On 7 January 2019 the Company announced the publication of a prospectus in relation to an offer for subscription for new Ordinary shares. A Securities Note, which forms part of the prospectus, has been sent to shareholders.

20. Related party transactions

In November 2016, Albion acquired OLIM Investment Managers ("OLIM"), a specialist fund manager of UK quoted equities. During the year, a total of £1,400,000 (2017: £nil) was invested into the SVS Albion OLIM UK Equity Income Fund ("OUEIF") following shareholder approval at the 2018 Annual General Meeting, with a further £600,000 invested after the year end.

Albion agreed to reduce that proportion of its management fee relating to the investment in the OUEIF by 0.75 per cent. per annum, which represents the OUEIF management fee charged by OLIM; this resulted in a reduction of the management fee of £3,000 (2017: £nil).

Other than transactions with the Manager as disclosed in note 5 and that discussed above, there are no other related party transactions or balances requiring disclosure.

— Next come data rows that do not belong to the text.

-- ==== Sys2Proof/Safety.lean ====
section
/-! DEFINITION. What a good state and a good run are: the invariants of 10_state.md R28, the legal values of
R40's table, and the position of an operation in progress. Every clause is decidable. -/

namespace Sys2Proof.Machine

/-- The cell `i` satisfies `p`. -/
def State.cellIs (s : State) (i : Nat) (p : Byte → Bool) : Bool := p (s.cell i)

/-- A body byte (R12, R80). -/
def isBody (b : Byte) : Bool := !isStart b

/-- The values a rule ever writes to a cell (R40, R92). A cell that no rule has written can hold any (R22). -/
def isCellValue (b : Byte) : Bool := isBody b || isLegalStart b || isPseudo b

/-! ## The receive state (R28) -/

/-- Every index names a cell (R23 to R25). -/
abbrev IndexOk (s : State) : Prop :=
  s.head < s.cfg.rbSize ∧ s.wr < s.cfg.rbSize ∧ s.tail < s.cfg.rbSize

/-- The memory is in its canonical form, and lists only cells that exist (R22). -/
abbrev MemOk (s : State) : Prop := s.buf.fits s.cfg

/-- R28 item 1. -/
abbrev DiscardOk (s : State) : Prop := s.mode = .discard → s.wr = s.head

/-- R28 item 2. -/
abbrev OpenOk (s : State) : Prop :=
  s.mode = .opened → s.wr ≠ s.head ∧ s.cellIs s.head isLegalStart = true ∧
    ∀ k, k < s.span s.head s.wr → k ≠ 0 → s.cellIs (s.head + k) isBody = true

/-- R28 items 3 and 4: from `tail`, `head` comes before or at `wr`. -/
abbrev OrderOk (s : State) : Prop := s.span s.tail s.head ≤ s.span s.tail s.wr

/-- R28 item 5 but for its first cell: every closed cell holds a value that a rule writes (R92), and a pseudo-frame
is one cell long. -/
abbrev ClosedOk (s : State) : Prop :=
  ∀ k, k < s.span s.tail s.head → s.cellIs (s.tail + k) isCellValue = true ∧
    (s.cellIs (s.tail + k) isPseudo = true → k + 1 < s.span s.tail s.head →
      s.cellIs (s.tail + k + 1) isStart = true)

/-- `tail` stands at the start of a unit, or at `head` (R28 item 5). It does so except while the relay is inside
a data unit (log 13). -/
abbrev AtUnit (s : State) : Prop := s.tail = s.head ∨ s.cellIs s.tail isStart = true

/-- The invariants of the receive state (R28, R40), but for the first cell of the closed region, which is `AtUnit`
(log 13). -/
abbrev BufferOk (s : State) : Prop :=
  s.cfg.Legal ∧ IndexOk s ∧ MemOk s ∧ DiscardOk s ∧ OpenOk s ∧ OrderOk s ∧ ClosedOk s

/-! ## The poll context -/

/-- The encoder's legal values (R31 to R34). -/
abbrev EncOk (s : State) : Prop :=
  s.encHb.toNat < 2 ^ s.encCnt ∧ s.encCnt ≤ runLen ∧ s.encN ≤ payloadMax

/-- `enc.cnt = enc.n mod 7` while a frame is open, and `enc.cnt <= 6` (R33, R34; log 15). -/
abbrev EncRest (s : State) : Prop := s.encCnt < runLen ∧ (s.encActive = true → s.encCnt = s.encN % runLen)

/-- The values of the Idle/Sync Manager and of the outgoing queue (R37, R73). -/
abbrev OutOk (s : State) : Prop :=
  s.syncRef < 2 ^ s.cfg.timerWidth ∧ s.queued ≤ (streamBytes s.out).length ∧ s.roomFor 0 = true

/-- A head snapshot of the call in progress: not past `head`, and at the start of a unit or at `head` (R201). -/
abbrev Snapshot (s : State) (h : Nat) : Prop :=
  h < s.cfg.rbSize ∧ s.span s.tail h ≤ s.span s.tail s.head ∧ (h = s.head ∨ s.cellIs h isStart = true)

/-- The cell at `tail` holds `u` and lies before the snapshot. -/
abbrev AtCell (s : State) (h : Nat) (u : Byte) : Prop :=
  Snapshot s h ∧ s.tail ≠ h ∧ s.cell s.tail = u

/-- `UnitEnds(tail, h)` (R58). -/
def unitEnds (s : State) (h : Nat) : Bool := s.inc s.tail == h || s.cellIs (s.inc s.tail) isStart

/-- A start-byte delta: bit 7 is 0 (R205). -/
abbrev DeltaOk (d : Byte) : Prop := isStart d = false

/-- What follows the leading pushes of the relay. -/
def afterPushes : List Micro → List Micro
  | .startFrame _ :: ms => afterPushes ms
  | .push _ :: ms       => afterPushes ms
  | ms                  => ms

/-- The relay's position and its call-local values agree with the buffer (R200, R201, R205). A management frame
of four pushes may stand behind the test of `ovf` (R204). -/
def relayOk (s : State) : Bool :=
  match afterPushes s.todo with
  | []                               => decide (AtUnit s)
  | [.readHead]                      => decide (AtUnit s)
  | [.readUnit h]                    => decide (Snapshot s h ∧ s.tail ≠ h ∧ AtUnit s)
  | [.peekIdle h]                    => decide (AtCell s h idleByte ∧ s.inc s.tail ≠ h)
  | [.skipIdle]                      => decide (AtCell s s.head idleByte ∧ unitEnds s s.head = true)
  | [.takePseudo u]                  => decide (AtCell s s.head u ∧ isPseudo u = true)
  | [.peekStart h u, .testAndClear]  =>
    decide (AtCell s h u ∧ isLegalStart u = true ∧ s.inc s.tail ≠ h)
  | [.takeStart h u last, .testAndClear] =>
    decide (AtCell s h u ∧ isLegalStart u = true ∧ last = unitEnds s h)
  | [.readBody h d, .testAndClear]   =>
    decide (Snapshot s h ∧ s.tail ≠ h ∧ s.cellIs s.tail isBody = true ∧ DeltaOk d)
  | [.peekBody h d b, .testAndClear] =>
    decide (AtCell s h b ∧ isBody b = true ∧ s.inc s.tail ≠ h ∧ DeltaOk d)
  | [.takeBody h d b last, .testAndClear] =>
    decide (AtCell s h b ∧ isBody b = true ∧ last = unitEnds s h ∧ DeltaOk d)
  | .testAndClear :: ms              => decide (AtUnit s ∧ ms.length ≤ 4) && (afterPushes ms).isEmpty
  | _                                => false

/-- The operation in progress agrees with the state it works on; a relay call has at most two fixed frames of four
pushes before it (R204). -/
def todoOk (s : State) : Bool :=
  match s.todo with
  | []                      => decide (EncRest s ∧ AtUnit s)
  | [.pushStart b]          => decide (EncRest s ∧ AtUnit s) && isLegalStart b
  | [.pushPayload _]        => decide (EncRest s ∧ AtUnit s ∧ s.encActive = true ∧ s.encN < payloadMax)
  | [.pushSide]             =>
    decide (AtUnit s ∧ s.encActive = true ∧ s.encCnt = runLen ∧ s.encN % runLen = 0)
  | [.pushSide, .pushCheck] => decide (EncRest s ∧ AtUnit s ∧ s.encActive = true ∧ s.encCnt ≠ 0)
  | [.pushCheck]            => decide (AtUnit s ∧ s.encActive = true ∧ s.encCnt = 0)
  | [.pushIdle]             => decide (EncRest s ∧ AtUnit s ∧ s.encActive = false)
  | ms                      => decide (EncRest s ∧ s.encActive = false ∧ ms.length ≤ 8) && relayOk s

/-- The invariant of the block: it holds after reset, and every step keeps it. -/
abbrev Inv (s : State) : Prop := BufferOk s ∧ EncOk s ∧ OutOk s ∧ todoOk s = true

/-! ## Runs -/

/-- No operation is in progress, and no arriving byte or drainer step falls inside the next one. -/
abbrev Ready (s : State) : Prop := s.todo = [] ∧ s.quiet = true

/-- The operation that delivers a byte with its line-status flags (R160). -/
def rxInstr (b : Byte) (fe ovr : Bool) : Instr :=
  match fe, ovr with
  | false, false => .rx b
  | false, true  => .rxOvr b
  | true, false  => .rxFe b
  | true, true   => .rxFeOvr b

/-- An operation of the interrupt context (R94). -/
def isReceive : Instr → Bool
  | .rx _ | .rxOvr _ | .rxFe _ | .rxFeOvr _ => true
  | .start _ | .send _ | .endFrame | .poll | .tick _ | .sync _ | .reset => false

/-- An operation of the Frame Encoder or the Idle/Sync Manager (R126, R145). -/
def isOriginating : Instr → Bool
  | .start _ | .send _ | .endFrame | .tick _ | .sync _ => true
  | .rx _ | .rxOvr _ | .rxFe _ | .rxFeOvr _ | .poll | .reset => false

/-- Perform operations one after another, each whole, as the outer loop issues them (R60, R272). -/
def execAll : List Instr → State → Host.Outcome State Fault Refusal
  | [], s => .next s
  | i :: is, s =>
    match exec i s with
    | .next t    => execAll is t
    | .fault f   => .fault f
    | .refused r => .refused r

/-- Only arriving bytes and drainer steps are scheduled: no further command. -/
def onlyAsync (es : List Event) : Bool :=
  es.all fun e => match e with
    | .issue _        => false
    | .arrive _ _ _ _ => true
    | .drain _        => true

/-- The run has ended: every command has completed, with no Push holding (R272). -/
abbrev Ended (s : State) : Prop := s.todo = [] ∧ s.agenda = []

/-- The symbols that push these bytes (R15). -/
def symbols (bs : List Byte) : List Symbol := bs.map .byte

/-- What a board that has just been reset, its cells at the contents `m`, pushes when it receives `bytes`, then an
Idle Frame that closes the last unit, and polls once (R245, R266). That all the bytes have arrived before the one
POLL is the model's choice of schedule (DESIGN CHOICE, log 16). -/
def boardOutput (c : Config) (m : Memory) (bytes : List Byte) : List Byte :=
  match execAll (rxOps (bytes ++ [idleByte]) ++ [.poll]) (State.resetWith c m) with
  | .next t    => streamBytes t.out
  | .fault _   => []
  | .refused _ => []

/-- The same bytes after `k` boards of a chain, each with the parameters `c` and its own power-up contents
(R245, R246). -/
def chainOutput (c : Config) (ms : Nat → Memory) : Nat → List Byte → List Byte
  | 0, bytes     => bytes
  | k + 1, bytes => boardOutput c (ms k) (chainOutput c ms k bytes)

end Sys2Proof.Machine
end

Notice of Annual General Meeting

NOTICE IS HEREBY GIVEN that the Annual General Meeting of Albion Development VCT PLC (the "Company") will be held at the City of London Club, 19 Old Broad Street, London EC2N 1DS on 30 May 2019 at 12:00 noon for the following purposes:

To consider and, if thought fit, to pass the following resolutions, of which numbers 1 to 7 will be proposed as ordinary resolutions and numbers 8 to 10 as special resolutions.

Ordinary Business

  • 1. To receive and adopt the Company's accounts for the year ended 31 December 2018 together with the report of the Directors and Auditor.
  • 2. To approve the Directors' remuneration report for the year ended 31 December 2018.
  • 3. To re-elect Geoffrey Vero as a Director of the Company.
  • 4. To re-elect Patrick Reeve as a Director of the Company.
  • 5. To re-appoint BDO LLP as Auditor of the Company to hold office from conclusion of the meeting to the conclusion of the next meeting at which the audited accounts are to be laid.
  • 6. To authorise the Directors to agree the Auditor's remuneration.

Special Business

7. Authority to allot shares

That the Directors be generally and unconditionally authorised in accordance with section 551 of the Companies Act 2006 (the "Act") to allot shares in the Company up to an aggregate nominal amount of £167,721 for Ordinary shares provided that this authority shall expire 15 months from the date that this resolution is passed, or, if earlier, the conclusion of the next Annual General Meeting of the Company but so that the Company may, before such expiry, make an offer or agreement which would or might require shares to be allotted or rights to subscribe for or convert securities into shares to be granted after such expiry and the Directors may allot shares or grant rights to subscribe for or convert securities into shares pursuant to such an offer or agreement as if this authority had not expired.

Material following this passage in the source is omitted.